Pattern Discovery with SAS Enterprise Miner


Class meeting: 03/07/2013, Thursday

 

Go through the following course contents:

http://zlin.ba.ttu.edu/6347/PatternRecognition2013-3.htm 

 

-----------------------------------------------

Exercise 3

Instructions:

-----------------------------------------------------------------

Part I

 

Start working on this part on March 7.

1. Construct the following clustering diagram. The dataset is DMAIL, in directory \Datasets\DATA_WM\ of ISQS6347 shared drive. You are requested to do clustering with this dataset and compare the results of the clustering model with those from the classification models you have developed in the homework.

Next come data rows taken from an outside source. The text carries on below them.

-- ==== Sys2Proof/Laws/Porow.lean ====
section
/-!
SUPPORT. Sys2Proof/Laws/Porow.lean: what each shared operation of the sequencers does: issuing, writing a register,
faulting.
-/

namespace Sys2Proof.Machine

variable {s : State} {q : SeqId}

/-- An instruction that is fetched runs. -/
theorem State.issue_of_fetches {i : POp} {body : State → State} (h : Fetches s q i) : s.issue q i body = body s := by
  obtain ⟨h1, h2, h3⟩ := h
  simp [State.issue, h1, h2, h3]

/-- A sequencer that is not RUNNING issues nothing. -/
theorem State.issue_of_not_running {i : POp} {body : State → State} (h : (s.seq q).run ≠ .running) :
    s.issue q i body = s := by simp [State.issue, h]

/-- A word that is no instruction faults. -/
theorem State.issue_of_illegal {i : POp} {body : State → State} (h1 : (s.seq q).run = .running)
    (h2 : (s.seq q).fetchHeld = false) (h3 : decodePorow ((s.seq q).imemRd (s.seq q).pc) = none) :
    s.issue q i body = s.seqFault q .illegalOp := by simp [State.issue, h1, h2, h3]

/-- What any issue does: nothing, a stalled fetch, an illegal word's fault, or the instruction. -/
theorem State.issue_cases (i : POp) (body : State → State) :
    s.issue q i body = s ∨ s.issue q i body = s.setSeq q { s.seq q with run := .stalled, busy := .fetch } ∨
      s.issue q i body = s.seqFault q .illegalOp ∨ (Fetches s q i ∧ s.issue q i body = body s) := by
  unfold State.issue
  by_cases h1 : (s.seq q).run = .running <;> simp only [h1, ne_eq, not_true_eq_false, if_false, not_false_eq_true, if_true,
    true_or]
  by_cases h2 : (s.seq q).fetchHeld = true <;> simp only [h2, if_true, true_or, or_true]
  simp only [Bool.false_eq_true, if_false]
  split
  · simp
  · next j hj =>
    split
    · next e => subst e; exact Or.inr (Or.inr (Or.inr ⟨⟨h1, by simpa using h2, hj⟩, rfl⟩))
    · simp

@[simp] theorem Seq.gr_setGr_same (c : Seq) (d : GReg) (v : Word) : (c.setGr d v).gr d = v := by
  simp [Seq.gr, Seq.setGr]

theorem Seq.gr_setGr_other (c : Seq) {d r : GReg} (v : Word) (h : r ≠ d) : (c.setGr d v).gr r = c.gr r := by
  have : (d : Nat) ≠ (r : Nat) := fun e => h (Fin.ext e.symm)
  simp [Seq.gr, Seq.setGr, Vector.getElem_set_ne, this]

@[simp] theorem Seq.tr_setTr_same (c : Seq) (d : TReg) (v : TimeVal) : (c.setTr d v).tr d = v := by
  simp [Seq.tr, Seq.setTr]

theorem Seq.tr_setTr_other (c : Seq) {d r : TReg} (v : TimeVal) (h : r ≠ d) : (c.setTr d v).tr r = c.tr r := by
  have : (d : Nat) ≠ (r : Nat) := fun e => h (Fin.ext e.symm)
  simp [Seq.tr, Seq.setTr, Vector.getElem_set_ne, this]

/-- An instruction that writes one general register. -/
theorem State.alu_writesGen {i : POp} {d : GReg} {f : Seq → Word} (h : Fetches s q i) :
    WritesGen q d (f (s.seq q)) s (s.alu q i d f) := by
  unfold State.alu
  rw [State.issue_of_fetches h]
  refine ⟨by simp [OnlySeq, State.step1], ?_, ?_, ?_⟩
  · simp [State.step1, Seq.next, Seq.setGr]
  · simp [State.step1, Seq.next, Seq.setGr, Seq.gr]
  · intro r hr
    simpa [State.step1, Seq.next, Seq.gr, Seq.setGr] using Seq.gr_setGr_other (s.seq q) (f (s.seq q)) hr

end Sys2Proof.Machine
end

For information about SOM/Kohonen model check Section 7.2 in SAS courses notes ADMT_001.pdf and slide #73-79 of DM10-PatternDiscovery.pptx.

 

 

2. Node configurations

1) Input Source node - DMAIL:

a. Set ResponseFlag and TotalSpent as “Rejected”

b. Make sure the type of ProspectID is ID

2) Cluster node: Standardization, 8 clusters

3) SOM/Kohonen node: Column = 2, Row = 4, Standardization

3. Run both nodes

Problem 1: Based on your understanding, use one sentence to explain why we exclude ResponseFlag and TotalSpent in clustering.

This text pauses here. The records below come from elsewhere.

theorem test_met_SelfTestAndKennel :
    (let s : State := { having [(F.BIST_CTRL_EN, 1)] with wt := { wall := 260000 * 2 ^ 48 } };
     s.flag F.BIST_CTRL_EN = true ∧ s.get F.PWR_STATUS_STATE < 2 ∧ s.held = false ∧ s.anyScans = false ∧ s.bist.slotAt < s.wallNs / 260000 * 260000 ∧
       s.bist.stopped = false ∧ s.bist.cur = none ∧ s.bist.retest = [] ∧ State.reset.wallNs / 260000 * 260000 ≤ State.reset.bist.slotAt ∧
       ({ s with bist := { retest := [3, 4] } } : State).bist.retest = 3 :: [4]) ∧
    (let s : State := { having [(F.BIST_CTRL_EN, 1), (F.BIST_CTRL_SLICES, 4)] (cadenced 0) with
       scan := (scanning .running).scan, wt := { wall := 1000000 * 2 ^ 48 } };
     let count := max 1 (min 48 (s.get F.BIST_CTRL_SLICES));
     let passed (i : Nat) : Bool := s.reached (s.lineAt s.frameNow ((i * (s.vTotal / count) : Nat) : Int));
     s.flag F.BIST_CTRL_EN = true ∧ s.held = false ∧ s.anyScans = true ∧ 0 < count ∧ passed 0 = true ∧ (∀ i < 4, 0 < i → i < count → passed i = false) ∧
       count = 4 ∧ s.bist.lastSlot ≠ some (s.frameNow, 0) ∧
       ({ s with bist := { lastSlot := some (s.frameNow, 0) } } : State).bist.lastSlot = some (s.frameNow, 0)) ∧
    (let s := testing 6143 5696;
     s.bist.cur = some (6143, false) ∧ s.power.entry = .none ∧ s.bist.since + 5696 ≤ s.wt.cycle ∧ s.wt.cycle < s.bist.since + 8 * cyclesPerUs ∧
       s.bist.stopped = false ∧ s.bist.spares.length < 1024 ∧ ∀ e ∈ s.bist.spares, ¬ (e.1 = 6143 ∧ e.2.2 = 0)) ∧
    (let s := testing 7 5696 { spares := [(7, 1, 0), (7, 2, 1)] }; ∀ i < 2, ∃ e ∈ s.bist.spares, e.1 = 7 ∧ e.2.2 = i) ∧
    (let s := testing 7 12800 { retest := [3] }; s.passedUs s.bist.since 8 = true) ∧
    (State.reset.held = false ∧ State.reset.flag F.KNL_STATUS_ACTIVE = false ∧ State.reset.get F.KNL_STATUS_REASONS = 0 ∧ State.reset.power.entry = .none ∧
      State.reset.flag ⟨A.SCAN_KENNEL_CFG, 0, 1⟩ = false ∧ (having [(⟨A.SCAN_KENNEL_CFG, 0, 1⟩, 1)]).flag ⟨A.SCAN_KENNEL_CFG, 0, 1⟩ = true) ∧
    ((having [(F.KNL_STATUS_ACTIVE, 1)]).flag F.KNL_STATUS_ACTIVE = true ∧ (having [(F.KNL_STATUS_REASONS, 8)]).get F.KNL_STATUS_REASONS = 8 ∧
      State.reset.get F.THM_AVS_MARGIN_MARGIN < 128 ∧ (State.reset.seq 4).run ≠ .faulted ∧ bit 4 2 = true) ∧
    (let m : Sparse Byte := [(0xE00000, 0xFF), (0xE00001, 0xFF), (0xE00002, 0xFF), (0xE00003, 0xFF)];
     let s : State := { State.reset with kennel := { leaving := true }, rot := { flash := m } };
     s.kennel.leaving = true ∧ leNat ((List.range 4).map fun k => s.rot.flashByte (0xE00000 + k)) ≠ 0x4F535A41) ∧
    (let m : Sparse Byte := (unsigned 2 1 []).zipIdx.map fun x => (0xE00000 + x.2, x.1);
     let s : State := { State.reset with kennel := { leaving := true }, rot := { flash := m } };
     let head : List Byte := (List.range 32).map fun k => s.rot.flashByte (0xE00000 + k)
     let next := 0xE00000 + pages (32 + le head 8 4 + le head 12 4)
     s.kennel.leaving = true ∧ leNat ((List.range 4).map fun k => s.rot.flashByte (0xE00000 + k)) = 0x4F535A41 ∧ next = 0xE01000 ∧
       leNat ((List.range 4).map fun k => s.rot.flashByte (next + k)) ≠ 0x4F535A41 ∧ (s.seq 4).queue.length < 255) ∧
    (having [(F.BRD_STATUS_REASON, 1), (F.BRD_STATUS_STAGE, 1)]).held = true := by
  refine ⟨?_, ?_, ?_, ?_, ?_, ?_, ?_, ?_, ?_, ?_⟩ <;> decide +kernel

/-- What a reset finds: every test passes, nothing reads back, and nothing is manufactured. -/
def bootIn : BootIn :=
  { slot0Reads := false, slot1Reads := false, imageReads := false }

theorem test_met_Resets :
    bootIn.factory = none ∧ { bootIn with logicOk := false }.logicOk = false ∧ { bootIn with fuseOk := false }.fuseOk = false ∧
    ({ State.reset with rot := { vendorHash := some 1 } } : State).rot.vendorHash ≠ none ∧
    (let o := objectOf 1 0 [];
     let m : Sparse Byte := (unsigned 1 0 []).zipIdx.filterMap fun x => if x.1 = 0xFF then none else some (x.2, x.1);
     let s : State := { State.reset with rot := { vendorHash := some 1, flash := m } };
     { bootIn with slot0Reads := true }.slot0Reads = true ∧ s.rot.flashRead 0 288 = unsigned 1 0 [] ∧ o.kind = 1) ∧
    (let s : State := { State.reset with power := { clkLost := true } }; s.power.clkLost = true ∧ State.reset.power.clkLost = false) ∧
    ((∀ p : PortId, State.reset.flag (F.NET_PORT_STATUS_UP p) = false) ∧ ∀ q : NbrId, State.reset.nbrActive q = false) ∧
    (let s : State := { State.reset with bist := { weak := [(7, 3)], fuses := [(7, 3, 1)] } };
     ∀ r ∈ s.bist.weak ++ bootIn.rows, r.1 < 6144 → r.2 < 256 → (r.1, r.2, 1) ∈ s.bist.fuses) ∧
    (let s : State := { State.reset with power := { clkLost := true } };
     let early := if bootIn.fuseOk = false then 0x12 else 0;
     early = 0 ∧ s.bist.weak ++ bootIn.rows = [] ∧ s.rot.vendorHash = none ∧
       s.rot = { s.rot with window := [], queue := [], job := none, topLeaf := 0, tree := [], bottom := none, sent := 0, boot := none, segs := [] }) ∧
    (State.reset.held = false ∧ State.reset.inStay = false ∧ (having [(F.PWR_STATUS_STATE, 2)]).inStay = true) := by
  refine ⟨?_, ?_, ?_, ?_, ?_, ?_, ?_, ?_, ?_, ?_⟩ <;> decide +kernel

/-- With nothing readable in the flash the boot ROM reports reason 1 at stage 1 (the ROM failure reasons table). -/
theorem test_rom_unreadable :
    let t := after (.powerOnReset bootIn) { State.reset with rot := { vendorHash := some 1 } }
    t.get F.BRD_STATUS_REASON = 1 ∧ t.get F.BRD_STATUS_STAGE = 1 := by decide +kernel

/-- Entry to Stay at step `e`, STATE 1, and fields holding `l`. -/
def entering (e : PwrEntry) (l : List (Fld × Nat) := []) : State :=
  { having ((F.PWR_STATUS_STATE, 1) :: l) with power := { entry := e } }

theorem test_met_StayAndWake :
    (State.reset.get F.PWR_STATUS_STATE = 0 ∧ State.reset.held = false ∧ (having [(F.BRD_STATUS_REASON, 1)]).held = true ∧
      State.reset.bist.cur = none ∧ (entering .refresh).get F.PWR_STATUS_STATE ≠ 0 ∧
      (testing 7 0).bist.cur ≠ none ∧ ((scanning .running).scanU 3).run = .running) ∧
    (let s := entering (.cdics 0); s.power.entry = .cdics 0 ∧ s.power.warm = false ∧ s.passedUs 0 1000 = false) ∧
    (let s : State := { entering (.cdics 0) with wt := { cycle := 1600000 } }; s.passedUs 0 1000 = true ∧ s.flag F.PWR_CTX_SAVE_EN = false) ∧
    (let s := entering .refresh;
     s.power.entry = .refresh ∧ s.power.warm = false ∧ s.bist.cur = none ∧ (∀ m, s.dramState m = 0 ∨ s.dramState m = 3) ∧ s.power.woken = none ∧ s.wakeDue = false) ∧
    (let s : State := { entering .refresh [(F.PWR_CTRL_WAKE_EN, 1)] with wt := { wall := 10 ^ 9 * 2 ^ 48 } }; s.wakeDue = true) ∧
    (let s : State := { entering .refresh with power := { entry := .refresh, woken := some 3 } }; s.power.woken = some 3 ∧ s.power.warm = false) ∧
    ((having [(F.PWR_STATUS_STATE, 2)]).get F.PWR_STATUS_STATE = 2 ∧ (having [(F.PWR_STATUS_STATE, 3)]).get F.PWR_STATUS_STATE = 3) ∧
    (let g : Segment := { seq := 4, data := false, hot := false, addr := 0, body := [] };
     ∃ h ∈ ({ State.reset with rot := { segs := [g] } } : State).rot.segs, h.seq = 4) ∧
    (let s : State := { State.reset with power := { restoring := true, retained := [(5, List.replicate 8 1)] } };
     s.power.restoring = true ∧ s.power.saved = none ∧ (∀ m, (s.dr m).resuming = false) ∧ (s.power.retained.map (·.1)).Nodup) ∧
    (let s : State := { having [(F.PWR_PNL_EN, 8)] with scan := Vector.replicate 4 { run := .running } };
     s.held = false ∧ bit (s.get F.PWR_PNL_EN) 3 = true ∧ s.scans 3 = true ∧ (0 : Word).getLsbD 3 = false) ∧
    (let s : State := { having [(F.PWR_PNL_EN, 8), (F.PWR_PNL_PG_TIMEOUT_MS, 1)] with
       power := { pnlAt := #v[none, none, none, some 0] }, wt := { cycle := 1600000 } };
     s.power.pnlAt[(3 : Fin 4)] = some 0 ∧ bit (s.get F.PWR_PNL_STATUS_PG) 3 = false ∧
       s.passedUs 0 (1000 * max 1 (s.get F.PWR_PNL_PG_TIMEOUT_MS)) = true) ∧
    (let s := having [(F.PWR_PNL_EN, 8), (F.PWR_PNL_STATUS_PG, 8)]; bit (s.get F.PWR_PNL_EN) 3 = true ∧ bit (s.get F.PWR_PNL_STATUS_PG) 3 = true) := by
  repeat' apply And.intro
  all_goals decide +kernel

Problem 2: Compare the results from two nodes. Report anything you believe significant enough.

4. Run the Segment Profile nodes. 

Problem 3: Compare the results from the two Segment Profile nodes and report any significant findings.

5. Study the distributions of ResponseFlag and TotalSpent regarding _SEGMENT_.

Problem 4: Compare the outcomes with the results from the decision tree as you have done in Homework Assignment 2.

6. Problem 5: Write a paragraph to summarize the above findings. Questions: How well the clustering outcomes could capture the target variable in the classification model?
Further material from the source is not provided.